• [Exercise]
Where the word "while" shows up in the entries below, please copy the whole line.

• [Materials provided]
-- ==== Sys2Proof/Machine/Sched.lean ====
section
/-! DEFINITION. What the block does while no command waits (DESIGN CHOICE, log entry 1): the first row whose time the spec fixes, whose
time has come and whose effect would change the state takes effect, in the order of R468, and no row that comes earlier in that order
follows it on the tick; when none is left on the tick, the clock advances by one tick. Rows that the outside or an unstated delay decides
(readings, frames, packets, strobes, replies of the Rind) are never chosen here: they are named. -/

namespace Sys2Proof.Machine

/-! ### A tick -/

/-- The Wheel one tick later: it advances by one, by two, or is held (R25, R30, R382). -/
def Clk.tick (c : Clk) : Clk :=
  let c := { c with now := c.now + 1, phase := 0 }
  if !c.running then c
  else if 0 < c.skip then { c with prev := c.wheel, wheel := c.wheel + 2, skip := c.skip - 1, served := [] }
  else if c.skip < 0 then { c with prev := c.wheel, skip := c.skip + 1, served := [] }
  else { c with prev := c.wheel, wheel := c.wheel + 1, served := [] }

/-- One tick: the clock, then what acts on every tick and is no row of its own. -/
def Dev.tick (s : Dev) : Dev :=
  let s := (if s.coreOn then s.arbitrate.settle else s).modClk Clk.tick
  if s.coreOn && s.clk.running then s.pinTick.convLive.adcTick.syncTick.hoopTick.ownPackets.ozhTick.takeoverTick.pfltTick.settle else s

/-! ### Rows that the clock brings -/

/-- The row of the instruction at a Harp's PC (Table HRP-1). -/
def harpRow (n : Fin 8) (w : Nat) : Instr :=
  match w / 4096 with
  | 0 => .hrpDly n
  | 1 => .hrpWait n
  | 2 => .hrpShin n
  | 3 => .hrpShout n
  | 4 => .hrpPins n
  | 5 => .hrpGet n
  | 6 => .hrpPut n
  | 7 => .hrpMark n
  | 9 => .hrpAddi n
  | 10 => .hrpAlu n
  | 11 => .hrpLdi n
  | 12 => .hrpBr n
  | 13 => .hrpPkt n
  | 14 => if bitOf w 9 then .hrpStamp n else .hrpAtw n
  | _ => match bits w 11 8 with
    | 0 => .hrpClrs n
    | 1 => .hrpHalt n
    | _ => .hrpArm n

/-- The row of the culture word at a Ripener's PC (Table RIP-1). -/
def ripRow (n : Fin 12) (w : Word) : Instr :=
  match fieldOf w 31 26 with
  | 0x00 => .ripNop n
  | 0x01 => .ripStop n
  | 0x02 => .ripJmp n
  | 0x03 => .ripDjnz n
  | 0x04 => .ripJz n
  | 0x05 => .ripLdi n
  | 0x06 => .ripAddi n
  | 0x07 => .ripMuli n
  | 0x08 => .ripExt n
  | 0x09 => .ripSel n
  | 0x0A => .ripSet n
  | 0x0B => .ripSetr n
  | 0x0C => .ripFade n
  | 0x0D => .ripTime n
  | 0x10 => .ripRamp n
  | 0x11 => .ripHold n
  | 0x12 => .ripBreathe n
  | 0x13 => .ripWave n
  | 0x14 => .ripWait n
  | 0x15 => .ripEmit n
  | 0x16 => .ripMask n
  | _ => .ripRet n

/-- The row that accepts a descriptor from a source (Table DSC-7, R145). -/
def descRow (o : Src) (d : Desc) : Instr :=
  match d.op.toNat with
  | 0x00 => .nop o d
  | 0x01 => .level o d
  | 0x02 => .levelBlock o d
  | 0x03 => .owner o d
  | 0x04 => .press o d
  | 0x05 => match d.b 13 with
    | 1 => .ripenStop o d
    | 2 => .ripenPause o d
    | 3 => .ripenResume o d
    | 4 => .ripenTrigger o d
    | _ => .ripenStart o d
  | 0x06 => .cultureLoad o d
  | 0x07 => .harpLoad o d
  | 0x08 => .harpQueue o d
  | 0x09 => .carrierSet o d
  | 0x0A => match d.b 12 with
    | 1 => .readChannel o d
    | 2 => .readCulture o d
    | 3 => .readHarpRx o d
    | _ => .readSetup o d
  | 0x0B => if d.b 12 = 1 then .routeOzhild o d else .routeHoop o d
  | 0x0C => .radioSend o d
  | 0x0D => .rindRequest o d
  | 0x0E => .tempo o d
  | 0x0F => .fence o d
  | 0x10 => .mode o d
  | 0x11 => .setupWrite o d
  | 0x12 => match d.b 12 % 8 with
    | 1 => .imageData o d
    | 2 => .imageVerify o d
    | 3 => .imageActivate o d
    | 4 => .imageAbort o d
    | _ => .imageBegin o d
  | 0x13 => if d.b 12 = 1 then .discoverEntry o d else .discoverEnumerate o d
  | 0x14 => match d.b 12 with
    | 1 => .twinPairShadow o d
    | 2 => .twinUnpair o d
    | 3 => .twinSwap o d
    | 4 => .twinStatus o d
    | _ => .twinPairActive o d
  | _ => .unknownOpcode o d

/-- The source with a number (R115). -/
def srcOf (n : Nat) : Src :=
  if n < 8 then .ring (Fin.ofNat 8 n) else if n = 8 then .lh else .lr

/-- The sources in turn, beginning after the one served last (R115). -/
def Dev.sources (s : Dev) : List Src := (upTo 10).map (fun i => srcOf ((s.ring.turn + 1 + i) % 10))

/-- The numbers 0 to n of a group of units. -/
def unitsOf (n : Nat) : List (Fin (n + 1)) := (upTo (n + 1)).map (Fin.ofNat (n + 1))

/-- A Harp's rows: its instruction, or what ends its wait. -/
def Dev.harpRows (s : Dev) (n : Fin 8) : List Instr :=
  match (s.harpOf n).st with
  | 1 => [harpRow n (s.harpInstr n (s.harpOf n).pc.toNat)]
  | 2 => [.harpWaitDone n, .queueUnblock n, .atwDone n]
  | _ => []

/-- A Ripener's rows: the instruction of an open step, or its next step. -/
def Dev.ripRows (s : Dev) (n : Fin 12) : List Instr :=
  match (s.ripOf n).budget with
  | some _ => [ripRow n (s.ripWord n)]
  | none => [.ripenerStep n]

/-- A source's rows: a fence that ends, then the acceptance of its head. -/
def Dev.srcRows (s : Dev) (o : Src) : List Instr :=
  match s.readyOf o with
  | d :: _ => [.fenceSatisfied o, if s.isTold o then .ringStallRetry o else descRow o d]
  | [] => [.fenceSatisfied o]

/-- The die temperatures of the frame before, which a frame start takes while no new ones are named. -/
def Dev.heldDie (s : Dev) : List Int := (upTo 4).map (fun i => tabGet 0 s.clr.dieT i)

/-- The filtered samples of pins that take a new level on this tick (R265). -/
def Dev.pinRows (s : Dev) : List Instr :=
  ((unitsOf 31).filter (fun (p : Fin 32) => s.filtDue p)).map (fun (p : Fin 32) => .hpPinEdge p (s.extOf p))

/-- The instructions of the Harps that started at this tick's press (R266). -/
def Dev.harpStartRows (s : Dev) : List Instr :=
  ((unitsOf 7).filter (fun (n : Fin 8) => decide ((s.harpOf n).r = s.clk.now ∧ (s.harpOf n).m = 0))).flatMap s.harpRows

/-- The trip inputs as they stand: one that is still active cuts a period that begins, and a filter takes a new level (R293). -/
def Dev.tripRows (s : Dev) : List Instr := (unitsOf 3).map (fun i => .tripActive ⟨i, s.trips.level.toNat.testBit i⟩)

/-- Suspensions that a time ends, with CORE on or off (R58, R61). -/
def supplyRows : List Instr := [.supplySuspensionEnd, .vrowSuspensionEnd]

/-- The rows whose time the spec fixes, in phases: an earlier phase comes first on a tick, and nothing raised in a phase reaches an earlier one
on that tick. Pins, Tempo events and Harps come before the Ripener steps that they may concern, Ripener steps before the application boundaries
(R242), and these before releases, acceptance and the rest (R11, R18, R217, R468). -/
def Dev.clockPhases (s : Dev) : List (List Instr) :=
  [s.pinRows, [.tempoEvent, .tempoLost], (unitsOf 7).flatMap s.harpRows, (unitsOf 11).flatMap s.ripRows,
    [.pressBoundary], s.harpStartRows, (unitsOf 15).map .dimmingPeriodBoundary, (unitsOf 5).map .carrierPeriodStart, s.tripRows,
    [.scanFrameStart s.heldDie], (unitsOf 7).map .loopHoldTimer ++ (unitsOf 7).map .ditherProbe,
    [.rowSlotStart], [.keySwitch, .slotStart], [.cueRelease], (unitsOf 3).map .msixModerationTimer,
    (unitsOf 5).flatMap (fun n => [.triggerCompare n false, .triggerCompare n true]),
    [.frameSend, .enumTimeout, .hoopHoldExpired, .heartbeatMissed, .pfltLow, .ackWindowClose, .parentTimeout, .joinRetry, .joinRescan,
      .heldFrameExpiry, .driftCompensation, .wordRange, .wordLost] ++ (unitsOf 2).map .syncMissing ++ (unitsOf 15).map .phaseOpen ++
      supplyRows ++ [.trialPass] ++ (if s.ring.link then [] else [.sleepLinkReady]) ++
      [.sleepAbort, .dozeOverrun, .remoteTimeout, .rindRequestTimeout],
    s.sources.flatMap s.srcRows ++ [.tempoEvent]]

/-- The rows of the wake sequence whose time the spec fixes (R85, R87, R89). -/
def Dev.wakeRows (s : Dev) : List Instr :=
  supplyRows ++ [.pgoodTimeout, .referenceMeasured s.clk.refHz, .clockStepTimeout, .clockRetryPauseEnd]

/-- Whether a row would change the state. -/
def acts (s : State) (c : Instr) : Bool :=
  match exec c s with
  | .next t => decide (t ≠ s)
  | _ => true

/-- The first row of a list of phases that would change the state, with its phase. -/
def firstActing (s : State) : List (Nat × List Instr) → Option (Nat × Instr)
  | [] => none
  | (i, rows) :: rest =>
    match rows.find? (acts s) with
    | some c => some (i, c)
    | none => firstActing s rest

/-- The row that the clock brings next on this tick, with its phase, if one is left. -/
def nextRow (s : State) : Option (Nat × Instr) :=
  let phases := if s.dev.coreOn then s.dev.clockPhases else [s.dev.wakeRows]
  firstActing s ((phases.zipIdx.map (fun e => (e.2, e.1))).drop s.dev.clk.phase)

/-- The state with the tick's order gone through up to a phase (R468). -/
def State.atPhase (s : State) (i : Nat) : State := { s with dev := s.dev.modClk (fun c => { c with phase := i }) }

/-- A step on an empty queue: the next row of this tick, or the next tick. -/
def idle (s : State) : Host.Outcome State Fault Refusal :=
  match nextRow s with
  | some (i, c) => exec c (s.atPhase i)
  | none => .next { s with dev := s.dev.tick }

end Sys2Proof.Machine
end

• [Answer to this exercise]
/-! DEFINITION. What the block does while no command waits (DESIGN CHOICE, log entry 1): the first row whose time the spec fixes, whose
/-- The die temperatures of the frame before, which a frame start takes while no new ones are named. -/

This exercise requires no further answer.